If you agree to my reasoning – please read on.
You know the real-time filters on Snapchat, Instagram and other apps? The ones that use your phone camera and is able to track and transform features of you or your surroundings and change them into something else? Sure you do. If not you should get out more often, but here is an example:
(Photo: Snapchat / me)
When seeing this, you will immediately identify this as a fabricated clip with a random blog authors face in it. You are not easily fooled, because you are used to seeing creations like this on social media and elsewhere. Well, this video, and alike are made with the relatively limited hardware available on your phone – and in real-time. Anyone can do it, and new filters come out almost daily. The limitations of your phone CPU, RAM and network components defines the result.
Imagine what you could do if it was done on a supercomputer with all the compute money can buy. You could envision the quality of the end result scaling linearly? That’s great news for Hollywood – as it makes special effects cheaper, more accessible, and also more believable. The bad news is that “cheap, accessible and believable” makes the technology a convenient tool for someone with bad intentions. In many of these cases, a machine learning technique called Generative Adversarial Networks (GAN for short) are being used. It’s a class of machine learning, and we will look at how they work in the two following blog posts.
Everything you see can be forged.
If you think about the means used to damage or call into question politicians over the recent years, you will quickly realize that it could be tempting for someone to use deepfakes as parts of their smear campaign. They may use the technology to spread disinformation to boost up their own candidate, and even easier – tear down a competitor.

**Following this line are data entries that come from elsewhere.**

theorem execEnableGroupGood_keeps (h : Keeps s t) (a1) : OutKeeps s (execEnableGroupGood a1 t) := by
  unfold execEnableGroupGood
  repeat'
    first
    | (show (_ : Nat) = _; first | rfl | exact length_modAt _ _ _ | simp only [List.length_map, length_modAt, List.length_zipIdx])
    | intro _
    | with_reducible (first | assumption | apply OutKeeps.next | apply modPwr_keeps | apply onlyIf_keeps | apply coexPins_keeps | apply parkedGroupGood_keeps | apply trainLink_keeps | apply raiseHearth_keeps | apply raiseDue_keeps | apply ite_keeps)
    | split
    | (extract_lets +onlyGivenNames x; first | (refine (fun hx : Keeps s x => ?_) ?_ <;> [clear_value x; subst x]) | clear_value x)

theorem execEnableGroupTimeout_keeps (h : Keeps s t) (a1) : OutKeeps s (execEnableGroupTimeout a1 t) := by
  unfold execEnableGroupTimeout
  repeat'
    first
    | (show (_ : Nat) = _; first | rfl | exact length_modAt _ _ _ | simp only [List.length_map, length_modAt, List.length_zipIdx])
    | intro _
    | with_reducible (first | assumption | apply OutKeeps.next | apply lowerFrom_keeps | apply elapseTo_keeps | apply modPwr_keeps | apply fault_keeps | apply onlyIf_keeps | apply parkedGroupLate_keeps | apply fromRtc_keeps | apply ite_keeps)
    | split
    | (extract_lets +onlyGivenNames x; first | (refine (fun hx : Keeps s x => ?_) ?_ <;> [clear_value x; subst x]) | clear_value x)

theorem trialFails_keeps (h : Keeps s t) (a1) : Keeps s (trialFails a1 t) := by
  unfold trialFails
  repeat'
    first
    | intro _
    | with_reducible (first | assumption | apply updEvent_keeps | apply slotState_keeps)

theorem trySlot_keeps (h : Keeps s t) (a1) : Keeps s (trySlot a1 t).2 := by
  unfold trySlot
  repeat'
    first
    | (show (_ : Nat) ≤ _; first | exact Nat.le_refl _ | simp)
    | intro _
    | with_reducible (first | assumption | apply trialFails_keeps | apply slotState_keeps | apply journal_keeps | apply ite_keeps)
    | split
    | (extract_lets +onlyGivenNames x; first | (refine (fun hx : Keeps s x => ?_) ?_ <;> [clear_value x; subst x]) | clear_value x)
    | dsimp only

theorem bootChoice_keeps (h : Keeps s t) : Keeps s (bootChoice t).2 := by
  unfold bootChoice
  repeat'
    first
    | (show (_ : Nat) ≤ _; first | exact Nat.le_refl _ | simp)
    | intro _
    | with_reducible (first | assumption | apply journal_keeps | apply trySlot_keeps | apply trialFails_keeps | apply ite_keeps)
    | split
    | (extract_lets +onlyGivenNames x; first | (refine (fun hx : Keeps s x => ?_) ?_ <;> [clear_value x; subst x]) | clear_value x)
    | dsimp only

theorem execFuseLoadEnd_keeps {s t : State} (h : Keeps s t) : OutKeeps s (execFuseLoadEnd t) := by
  unfold execFuseLoadEnd
  refine OutKeeps.next ?_
  have k := bootChoice_keeps h
  split
  · split
    · exact enterHearth_keeps (drawn_keeps h _) _
    · split
      · rename_i e
        rw [e] at k
        refine modPwr_keeps (modUpd_keeps (t := _) ?_ _ ?_ ?_) _ fun _ => rfl
        · exact k
        · exact fun _ => Nat.le_refl _
        · exact fun _ => Nat.le_refl _
      · rename_i e
        rw [e] at k
        exact enterHearth_keeps k _
  · exact h

theorem length_loadPins (p : Option PowerRec) (l : List WakePin) : (loadPins p l).length = l.length := by
  unfold loadPins
  rw [List.length_map, List.length_zipIdx]

theorem portsRefit_keeps (h : Keeps s t) (a1) : Keeps s (portsRefit a1 t) := by
  unfold portsRefit
  repeat'
    first
    | intro _
    | with_reducible (first | assumption | apply emit_keeps | apply onlyIf_keeps | apply drivePins_keeps | apply each_keeps | apply ite_keeps)
    | split
    | (extract_lets +onlyGivenNames x; first | (refine (fun hx : Keeps s x => ?_) ?_ <;> [clear_value x; subst x]) | clear_value x)

theorem takeRecords_keeps {s t : State} (h : Keeps s t) : Keeps s (takeRecords t) := by
  unfold takeRecords
  exact portsRefit_keeps (modPwr_keeps (modSys_keeps (modCfg_keeps h _) _) _ fun _ => length_loadPins _ _) _

theorem reportRecords_keeps (h : Keeps s t) : Keeps s (reportRecords t) := by
  unfold reportRecords
  repeat'
    first
    | intro _
    | with_reducible (first | assumption | apply each_keeps | apply writeFault_keeps | apply ite_keeps)
    | split
    | (extract_lets +onlyGivenNames x; first | (refine (fun hx : Keeps s x => ?_) ?_ <;> [clear_value x; subst x]) | (refine (fun hx : Keeps s x.2 => ?_) ?_ <;> [clear_value x; subst x]) | (refine (fun hx : Keeps s x.1 => ?_) ?_ <;> [clear_value x; subst x]) | clear_value x)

Achieving the descried output is really just a question of balancing time, cost and quality (as in any other software project). In theory, everything you see on a screen or in print can be a forgery or “deepfake”.
(Photo: from Washington Post video)
Faces, voices and surroundings can be faked, leaving us with having to question all digital content we are presented with. Here’s a good video on the subject.
I will not cling on to the scare of deepfakes – as you will find enough articles about that if you google it. Instead, let’s look at the positive potential of GANs. There has to be some, right?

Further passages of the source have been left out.